## REQUIREMENT
Report, from the records below, every line where the word "execLdBcd" appears.

*** DATA FOR THIS EXERCISE ***

-- ==== Sys2Proof/Proofs/Effects.lean ====
section
/-! What an instruction does in general: it raises, it issues a key wait, or it has an effect and then the tail (R104 to R107). Every frame and every invariant is a statement about these three parts. -/

namespace Sys2Proof.Machine

/-! ## The three parts -/

/-- The fatal condition an instruction meets, if any: the first check that fails (R222, R225). -/
def fatalOf (s : State) : Instr → Option Fatal
  | .call _ => if s.stack.length < 16 then none else some { cause := .stackOverflow, addr := none }
  | .ret => if s.stack = [] then some { cause := .stackUnderflow, addr := none } else none
  | .ldBcd _ => firstFailure checkWrite (dataAddrs s 3)
  | .ldMemVx x => firstFailure checkWrite (dataAddrs s (x.val + 1))
  | .ldVxMem x => firstFailure checkRead (dataAddrs s (x.val + 1))
  | .drw _ _ n => firstFailure checkRead (dataAddrs s n.toNat)
  | _ => none

/-- The instruction sets `final`, so that its tail leaves pc (R106). -/
def isFinal : Instr → Bool
  | .jp _ | .call _ | .jpV0 _ => true
  | _ => false

/-- What an instruction that meets no fatal condition does before its tail (R104); FX0A, which has none, issues its wait (R203). The operations that recurse or branch are written by the fields they change, so that every other field is that of `s` by computation. -/
def effect (s : State) : Instr → State
  | .cls => { s with disp := Grid.clear, dirty := true }
  | .ret => ({ s with stack := s.stack.tail } : State).setPc (s.stack.headD 0)
  | .jp nnn => s.setPc (zextAddr nnn)
  | .call nnn => ({ s with stack := s.pc :: s.stack } : State).setPc (zextAddr nnn)
  | .seImm x kk => s.skipIf (s.reg x == kk)
  | .sneImm x kk => s.skipIf (s.reg x != kk)
  | .seReg x y => s.skipIf (s.reg x == s.reg y)
  | .ldImm x kk => s.setReg x kk
  | .addImm x kk => s.setResultFlag x (s.reg x + kk) (carryOf (s.reg x) kk)
  | .ldReg x y => s.setReg x (s.reg y)
  | .or x y => s.setReg x (s.reg x ||| s.reg y)
  | .and x y => s.setReg x (s.reg x &&& s.reg y)
  | .xor x y => s.setReg x (s.reg x ^^^ s.reg y)
  | .addReg x y => s.setResultFlag x (s.reg x + s.reg y) (carryOf (s.reg x) (s.reg y))
  | .sub x y => s.setResultFlag x (s.reg x - s.reg y) (noBorrow (s.reg x) (s.reg y))
  | .shr x y => s.setResultFlag x (shiftSource s x y >>> 1) (shrOut (shiftSource s x y))
  | .subn x y => s.setResultFlag x (s.reg y - s.reg x) (noBorrow (s.reg y) (s.reg x))
  | .shl x y => s.setResultFlag x (shiftSource s x y <<< 1) (shlOut (shiftSource s x y))
  | .sneReg x y => s.skipIf (s.reg x != s.reg y)
  | .ldI nnn => s.setIndex (zextAddr nnn)
  | .jpV0 nnn => s.setPc (zextAddr nnn + zextByte (s.reg 0))
  | .rnd x kk => ({ s with draws := s.draws + 1 } : State).setReg x (Config.randomByte s.draws &&& kk)
  | .drw x y n => { s with
      v := (s.setCollision (drawnBy s x y n).last (drawnBy s x y n).collided).v, disp := (drawnBy s x y n).disp, dirty := true }
  | .skp x => s.skipIf (keyEq s.key (s.reg x))
  | .sknp x => s.skipIf (!keyEq s.key (s.reg x))
  | .ldVxDt x => s.setReg x s.dt
  | .ldVxK x => { s with run := .waitKey x }
  | .ldDtVx x => { s with dt := s.reg x }
  | .ldStVx x => { s with st := s.reg x }
  | .addI x => s.setIndex (s.index + zextByte (s.reg x))
  | .ldF x => s.setIndex (glyphAddr (s.reg x))
  | .ldBcd x => { s with mem := (s.pokeList s.index.toNat (bcdDigits (s.reg x))).mem }
  | .ldMemVx x => { s with mem := (s.storeRegs x).mem, index := indexAfterBlock s x }
  | .ldVxMem x => { s with v := (s.loadRegs x).v, index := indexAfterBlock s x }
  | .nopUnmatched _ => { s with unmatchedCount := s.unmatchedCount + 1 }

/-- The state after the cycle of an instruction that meets no fatal condition: its effect and the tail, which FX0A does not reach (R105, R106, R203). -/
def afterEffect (s : State) : Instr → State
  | .ldVxK x => effect s (.ldVxK x)
  | i => (effect s i).tail (isFinal i)

/-! ## They are the model's -/

variable {s t : State} {i : Instr}

/-- VF after DRW does not depend on the display's new contents. -/
theorem State.setCollision_draw (s : State) (g : Grid) (last : Option Bool) (collided : Bool) :
    ({ s with disp := g, dirty := true } : State).setCollision last collided =
      { s with v := (s.setCollision last collided).v, disp := g, dirty := true } := by
  unfold State.setCollision
  cases s.cfg.collisionMode with
  | lastPixel => cases last <;> rfl
  | anyPixel => rfl

theorem exec_of_fatalOf_some {f : Fatal} (h : fatalOf s i = some f) : exec i s = fatal i s f := by
  cases i with
  | call nnn =>
    rcases execCall_cases s nnn with ⟨hl, -⟩ | ⟨hl, e⟩
    · simp [fatalOf, hl] at h
    · obtain rfl := Option.some.inj ((if_neg (by omega)).symm.trans h)
      exact e
  | ret =>
    rcases execRet_cases s with ⟨a, rest, hs, -⟩ | ⟨hs, e⟩
    · simp [fatalOf, hs] at h
    · obtain rfl := Option.some.inj ((if_pos hs).symm.trans h)
      exact e
  | ldBcd x => change execLdBcd x s = _; unfold execLdBcd; rw [show firstFailure _ _ = _ from h]
  | ldMemVx x => change execLdMemVx x s = _; unfold execLdMemVx; rw [show firstFailure _ _ = _ from h]
  | ldVxMem x => change execLdVxMem x s = _; unfold execLdVxMem; rw [show firstFailure _ _ = _ from h]
  | drw x y n => change execDrw x y n s = _; unfold execDrw; rw [show firstFailure _ _ = _ from h]
  | _ => cases h

theorem exec_of_fatalOf_none (h : fatalOf s i = none) : exec i s = .next (afterEffect s i) := by
  cases i with
  | call nnn =>
    rcases execCall_cases s nnn with ⟨-, e⟩ | ⟨hl, -⟩
    · exact e
    · simp [fatalOf, Nat.not_lt.2 hl] at h
  | ret =>
    rcases execRet_cases s with ⟨a, rest, hs, e⟩ | ⟨hs, -⟩
    · refine Eq.trans e ?_
      simp only [afterEffect, effect, hs]
      rfl
    · simp [fatalOf, hs] at h
  | ldBcd x =>
    change execLdBcd x s = _
    unfold execLdBcd
    rw [show firstFailure _ _ = _ from h]
    exact congrArg complete (State.pokeList_eq s _ _)
  | ldMemVx x =>
    change execLdMemVx x s = _
    unfold execLdMemVx
    rw [show firstFailure _ _ = _ from h]
    exact congrArg (fun u => complete (u.setIndex (indexAfterBlock s x))) (State.storeRegs_eq s x)
  | ldVxMem x =>
    change execLdVxMem x s = _
    unfold execLdVxMem
    rw [show firstFailure _ _ = _ from h]
    exact congrArg (fun u => complete (u.setIndex (indexAfterBlock s x))) (State.loadRegs_eq s x)
  | drw x y n =>
    change execDrw x y n s = _
    unfold execDrw
    rw [show firstFailure _ _ = _ from h]
    exact congrArg complete (State.setCollision_draw s _ _ _)
  | _ => rfl

/-- All that an instruction can do: raise, or run to the end of its cycle. -/
theorem exec_next_cases (h : exec i s = .next t) :
    (∃ f, fatalOf s i = some f ∧ t = s.raise (some (encode i)) f) ∨ (fatalOf s i = none ∧ t = afterEffect s i) := by
  cases hf : fatalOf s i with
  | some f => exact .inl ⟨f, rfl, (Host.Outcome.next.inj ((exec_of_fatalOf_some hf).symm.trans h)).symm⟩
  | none => exact .inr ⟨rfl, (Host.Outcome.next.inj ((exec_of_fatalOf_none hf).symm.trans h)).symm⟩

/-- All that a step can do: a stall, a fetch fault, an instruction, the end of a key wait, or more waiting (R100 to R109). -/
theorem step_next_cases (h : step s = .next t) :
    (s.run = .running ∧ s.dt ≠ 0 ∧ t = { s.takeHostInput with dt := s.dt - 1 }) ∨
      (s.run = .running ∧ s.dt = 0 ∧ ∃ f, s.fetch = .error f ∧ t = s.takeHostInput.raise none f) ∨
      (s.run = .running ∧ s.dt = 0 ∧ ∃ w, s.fetch = .ok w ∧ exec (decodeWord w) s.takeHostInput = .next t) ∨
      (∃ x k, s.run = .waitKey x ∧ s.deliveredKey = some k ∧ t = s.takeHostInput.supplyKey x k) ∨
      (∃ x, s.run = .waitKey x ∧ s.deliveredKey = none ∧ t = s.takeHostInput) := by
  rcases step_cases s with ⟨hr, e⟩ | ⟨x, k, hr, hk, e⟩ | ⟨x, hr, hk, e⟩ | ⟨r, -, e⟩ <;> rw [e] at h
  · rcases cycle_cases s.takeHostInput with ⟨hd, e⟩ | ⟨hd, f, hf, e⟩ | ⟨hd, w, hw, e⟩ <;> rw [e] at h
    · exact .inl ⟨hr, hd, (Host.Outcome.next.inj h).symm⟩
    · exact .inr (.inl ⟨hr, hd, f, hf, (Host.Outcome.next.inj h).symm⟩)
    · exact .inr (.inr (.inl ⟨hr, hd, w, hw, h⟩))
  · exact .inr (.inr (.inr (.inl ⟨x, k, hr, hk, (Host.Outcome.next.inj h).symm⟩)))
  · exact .inr (.inr (.inr (.inr ⟨x, hr, hk, (Host.Outcome.next.inj h).symm⟩)))
  · cases h

theorem step_next_of_running (hrun : s.run = .running) (h : step s = .next t) :
    (s.dt ≠ 0 ∧ t = { s.takeHostInput with dt := s.dt - 1 }) ∨
      (s.dt = 0 ∧ ∃ f, s.fetch = .error f ∧ t = s.takeHostInput.raise none f) ∨
      (s.dt = 0 ∧ ∃ w, s.fetch = .ok w ∧ exec (decodeWord w) s.takeHostInput = .next t) := by
  rcases step_next_cases h with ⟨-, hstall⟩ | ⟨-, hfetch⟩ | ⟨-, hexec⟩ | ⟨x, k, hr, -⟩ | ⟨x, hr, -⟩
  · exact .inl hstall
  · exact .inr (.inl hfetch)
  · exact .inr (.inr hexec)
  · cases hrun.symm.trans hr
  · cases hrun.symm.trans hr

theorem step_next_of_waitKey {x : Reg} (hrun : s.run = .waitKey x) (h : step s = .next t) :
    (∃ k, s.deliveredKey = some k ∧ t = s.takeHostInput.supplyKey x k) ∨ (s.deliveredKey = none ∧ t = s.takeHostInput) := by
  rcases step_next_cases h with ⟨hr, -⟩ | ⟨hr, -⟩ | ⟨hr, -⟩ | ⟨y, k, hr, hk, ht⟩ | ⟨y, hr, hk, ht⟩ <;>
    cases hrun.symm.trans hr
  · exact .inl ⟨k, hk, ht⟩
  · exact .inr ⟨hk, ht⟩

end Sys2Proof.Machine
end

*** End of DATA FOR THIS EXERCISE ***

## ANSWER BOX
  | ldBcd x => change execLdBcd x s = _; unfold execLdBcd; rw [show firstFailure _ _ = _ from h]
    change execLdBcd x s = _
    unfold execLdBcd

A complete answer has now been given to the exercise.